When astronomer John Herschel received news of Neptune’s discovery, he wrote to William Lassell suggesting he search for possible moons. Lassell did so and discovered Triton eight days later. Lassell also claimed to have discovered rings. Although Neptune was later confirmed to have rings, they are so faint and dark that it is doubtful that he actually saw them.

Triton is named after the Greek sea god Triton, the son of Poseidon. The name was first proposed by Camille Flammarion in his 1880 book Astronomie Populaire, and was officially adopted many decades later. Until the discovery of Neptune’s second moon Nereid in 1949, Triton was commonly referred to as “the satellite of Neptune”. Lassell did not name his own discovery. He later successfully suggested the name Hyperion, previously chosen by John Herschel, for the eighth moon of Saturn when he discovered it.

Moons in retrograde orbits cannot form in the same region of the solar nebula as the planets they orbit, so Triton must have been captured from elsewhere. It might therefore have originated in the Kuiper belt, a ring of small icy objects extending outwards from just inside the orbit of Neptune to about 50 AU from the Sun. Triton’s axis of rotation is also unusual, tilted 157 degrees with respect to Neptune’s axis (which is in turn inclined 30 degrees from the plane of Neptune’s orbit). This adds up to an orientation with respect to the Sun somewhat like Uranus’s with polar and equatorial regions alternately pointing toward the Sun. This probably results in radical seasonal changes as one pole then the other moves into the sunlight.[4]

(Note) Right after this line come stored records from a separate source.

-- ==== Sys2Proof/Machine/Drive.lean ====
section
/-! DEFINITION. The Drive Channels (06_drive_channels.md): pickups, targets, the loop pass, stalls, tallies, and the
steps PICKUP_EDGE, PICKUP_TIMEOUT, LOOP_TIMER_EXPIRY, PWM_PERIOD_START, STALL_CONFIRM_EXPIRY, REVERSE_TIMER_EXPIRY,
LOADED_TIME_EXPIRY, RESTART_DRIVE, READ_TALLIES, CLEAR_TALLIES. -/

namespace Sys2Proof.Machine

/-! ## Access -/

/-- One wheel drive. -/
def State.wheel (s : State) : WheelId → WheelDrive
  | .a => s.drives.a
  | .b => s.drives.b

/-- Replace one wheel drive. -/
def State.setWheel (s : State) (w : WheelId) (d : WheelDrive) : State :=
  match w with
  | .a => { s with drives := { s.drives with a := d } }
  | .b => { s with drives := { s.drives with b := d } }

/-- The other wheel drive. -/
def otherWheel : WheelId → WheelId
  | .a => .b
  | .b => .a

/-- What a drive has in common with the others. -/
def State.motor (s : State) : DriveId → Motor
  | .a => s.drives.a.motor
  | .b => s.drives.b.motor
  | .p => s.drives.p.motor

/-- Replace what a drive has in common with the others. -/
def State.setMotor (s : State) (d : DriveId) (m : Motor) : State :=
  match d with
  | .a => { s with drives := { s.drives with a := { s.drives.a with motor := m } } }
  | .b => { s with drives := { s.drives with b := { s.drives.b with motor := m } } }
  | .p => { s with drives := { s.drives with p := { s.drives.p with motor := m } } }

/-- The pulses per revolution of a drive (R101). -/
def Geometry.ppr (g : Geometry) : DriveId → Int
  | .a => g.pprWheel
  | .b => g.pprWheel
  | .p => g.pprPump

/-! ## Counters (R119 to R122) -/

/-- The greatest value of a counter. -/
def counterMax : Nat := 16777215

/-- The value whose reaching gives the near-full notice. -/
def counterNotice : Nat := 12582912

/-- Add 1 to a counter: the counter, and whether TALLY_NEAR_FULL is raised (R122). -/
def Counter.tick (c : Counter) : Counter × Bool :=
  if counterMax ≤ c.value then (c, false)
  else if c.value + 1 = counterNotice && !c.near then ({ value := c.value + 1, near := true }, true)
  else ({ c with value := c.value + 1 }, false)

/-- Zero the seventeen counters and clear their marks (R122). -/
def zeroTallies (d : Drives) : Drives :=
  let wheel (w : WheelDrive) : WheelDrive :=
    { w with motor := { w.motor with rev := {} }, loadedTime := {}, bands := [{}, {}, {}, {}, {}, {}] }
  { d with a := wheel d.a, b := wheel d.b, p := { d.p with motor := { d.p.motor with rev := {} } } }

/-! ## Pickups (R101, R102) -/

/-- Where the 24-bit capture timer stops. -/
def captureMax : Nat := 16777215

/-- The capture timer: µs since the last accepted edge, none before the first since COLD. The model's choice: log
entry 37. -/
def State.capture (s : State) (m : Motor) : Option Nat := m.lastEdge.map fun t => min (s.clock - t) captureMax

/-- The speed of a pickup period, in 0.1 rpm. -/
def speedOf (period : Nat) (ppr : Int) : Int := clamp 0 65535 ((600000000 : Int).tdiv (period * ppr))

/-- The speed that an accepted edge gives. -/
def edgeSpeed (s : State) (m : Motor) (ppr : Int) : Int :=
  match s.capture m with
  | none => 0
  | some period => if m.noSpeed ∨ captureMax ≤ period then 0 else speedOf period ppr

/-- An edge less than 200 µs after the last accepted edge is ignored; before the first accepted edge since COLD none
is. The model's choice: log entry 37. -/
def edgeIgnored (s : State) (m : Motor) : Bool :=
  match s.capture m with
  | none => false
  | some period => period < 200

The orbital properties of Triton were already determined with high accuracy in the 19th century. It was found to have a retrograde orbit, at a very high angle of inclination to the plane of Neptune’s orbit. The first detailed observations of Triton were not made until 1930. Little was known about the satellite until Voyager 2 arrived in 1989 and passed at a distance of 40,000 km. The 40% of Triton’s surface imaged by Voyager 2 revealed blocky outcrops, ridges, troughs, furrows, hollows, plateaus, icy plains and few craters. Triton is relatively flat; its observed topography never varies beyond a kilometer. There are relatively few impact craters on Triton. The first attempt to measure the diameter of Triton was made by Gerard Kuiper in 1954. He obtained a value of 3,800 km. Subsequent measurement attempts arrived at values ranging from 2,500 to 6,000 km, or from slightly smaller than the Moon (3474.2 km) to nearly half the diameter of Earth. Data from the approach of Voyager 2 to Neptune on August 25, 1989, led to a more accurate estimate of Triton’s diameter (2,706 km).